Support GADTs

[baronfel]

Submitted by Richard Minerich on 3/21/2014 12:00:00 AM
219 votes on UserVoice prior to migration

Generalized Algebraic Data Types essentially extend standard union types to allow different generic instantiations when defined recursively. You can see a simple explanation of how they work in haskell here: https://en.wikibooks.org/wiki/Haskell/GADT They open the door to such fantastic type safe data structures as heterogeneous lists and so can vastly improve type safety within the language.

Original UserVoice Submission Archived Uservoice Comments

[dsyme]

Note this is hard to implement within the constraints of the .NET type system.

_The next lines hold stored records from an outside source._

/-- Replaces the buffer object of an index. -/
def setBuf (b : Buf) (s : State) : State :=
  { s with buf := { s.buf with bufs := s.buf.bufs.map (fun x => if x.idx = b.idx then b else x) } }

/-- Removes a buffer object and frees its units from column `c`: FREE, or WITHDRAWN in a withdrawn range (R370). -/
def dropBuf (b : Buf) (c : Nat) (s : State) : State :=
  let w := unitsWithdrawn s b
  move 0x01 c 11 w (move 0x01 c 0 (b.units - w)
    { s with buf := { s.buf with bufs := s.buf.bufs.filter (fun x => x.idx != b.idx) } })

/-- HEAP FREE against BUF_LOW_MARK: event 0x50 on first falling below, re-armed above the mark (R373). -/
def checkLow (s : State) : State :=
  let f := col s 0x01 0
  if f < pv s 0x0804 then
    if s.buf.low then s else raise 0x50 [] { s with buf := { s.buf with low := true } }
  else if pv s 0x0804 < f then { s with buf := { s.buf with low := false } } else s

/-- A stage takes a hold on a buffer (R375). -/
def hold (idx : Nat) (st : Stage) (owner : Nat) (s : State) : State :=
  { s with buf := { s.buf with bufs := s.buf.bufs.map (fun b =>
      if b.idx = idx then { b with holds := (st, owner) :: b.holds } else b) } }

/-- The buffer's holds change to `hs`: units of a freed buffer pass to the next holder, and the last release completes the
deferred free with event 0x52 (R370, R374). -/
def setHolds (b : Buf) (hs : List (Stage × Nat)) (s : State) : State :=
  let b' := { b with holds := hs }
  if b.live then setBuf b' s
  else match firstHolder hs with
    | some _ => move 0x01 (bufCol b) (bufCol b') b.units (setBuf b' s)
    | none => checkLow (raise 0x52 [(4, handle 0x01 b.idx b.gen)] (dropBuf b (bufCol b) s))

/-- A stage's hold of one owner on one buffer ends. -/
def release (idx : Nat) (st : Stage) (owner : Nat) (s : State) : State :=
  match s.buf.bufs.find? (fun b => b.idx == idx) with
  | none => s
  | some b => if (st, owner) ∈ b.holds then setHolds b (b.holds.erase (st, owner)) s else s

/-- Every hold of a stage on any buffer ends. -/
def releaseStage (st : Stage) (s : State) : State :=
  s.buf.bufs.foldl (fun s b => if b.holds.any (fun e => e.1 == st) then
    setHolds b (b.holds.filter (fun e => e.1 != st)) s else s) s

/-- Every hold of one owner of a stage ends. -/
def releaseOwner (st : Stage) (owner : Nat) (s : State) : State :=
  s.buf.bufs.foldl (fun s b => if b.holds.contains (st, owner) then
    setHolds b (b.holds.filter (fun e => e != (st, owner))) s else s) s

/-- A device-buffer segment as SOURCE_ADDR of R61 codes it: the handle in bits [31:0] and the byte offset in bits
[63:32]. -/
def segHandle (a : U64) : Nat := a.toNat % 2 ^ 32
/-- The byte offset of a segment address (R61). -/
def segOff (a : U64) : Nat := a.toNat / 2 ^ 32
/-- A segment of `n` bytes lies within its buffer. -/
def segFits (b : Buf) (off n : Nat) : Bool := off + n ≤ b.units * unitBytes

/-! ## Audits (R379) -/

/-- One audit of a pool: AUDIT_SEQ and LEDGER_AUDITS rise by one. -/
def auditOne (s : State) : State :=
  { s with buf := { s.buf with auditSeq := (s.buf.auditSeq + 1) % 2 ^ 32, audits := s.buf.audits + 1 } }

/-- Every pool is audited (R379); the stored columns balance, so no fault is found. -/
def auditAll (s : State) : State :=
  { s with buf := { s.buf with auditSeq := (s.buf.auditSeq + 16) % 2 ^ 32, audits := s.buf.audits + 16 } }

end Sys2Proof.Machine
end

We would need to emit reflection code, which feels a bit awkward.

[cloudRoutine]

Could the F# type checker and match expression be extended in a similar manner to the C# GADT implementation? Or is the reflection based type check in the extended switch construct what you were referring to? It seemed similar to the :? type test pattern. If reflection emitted code is unavoidable, would it be possible to store it in a manner similar to delegate binding to amortize the cost? Could the compiler generate IL for a match against a GADT using a combination of an isinst IL check on the TypeDef, TypeRef, or TypeSpec with an IL switch or branches and jmp?

Would it be possible for the compiler to segment the branches of the GADT by the listed type constructors and inline the appropriate corresponding segment method during compilation? Or does that end up constraining the types by too great a degree for it to properly function as a GADT?

Since F# supports subtyping does that mean the typechecker also needs to be extended in the manner described in GADT meet subtyping?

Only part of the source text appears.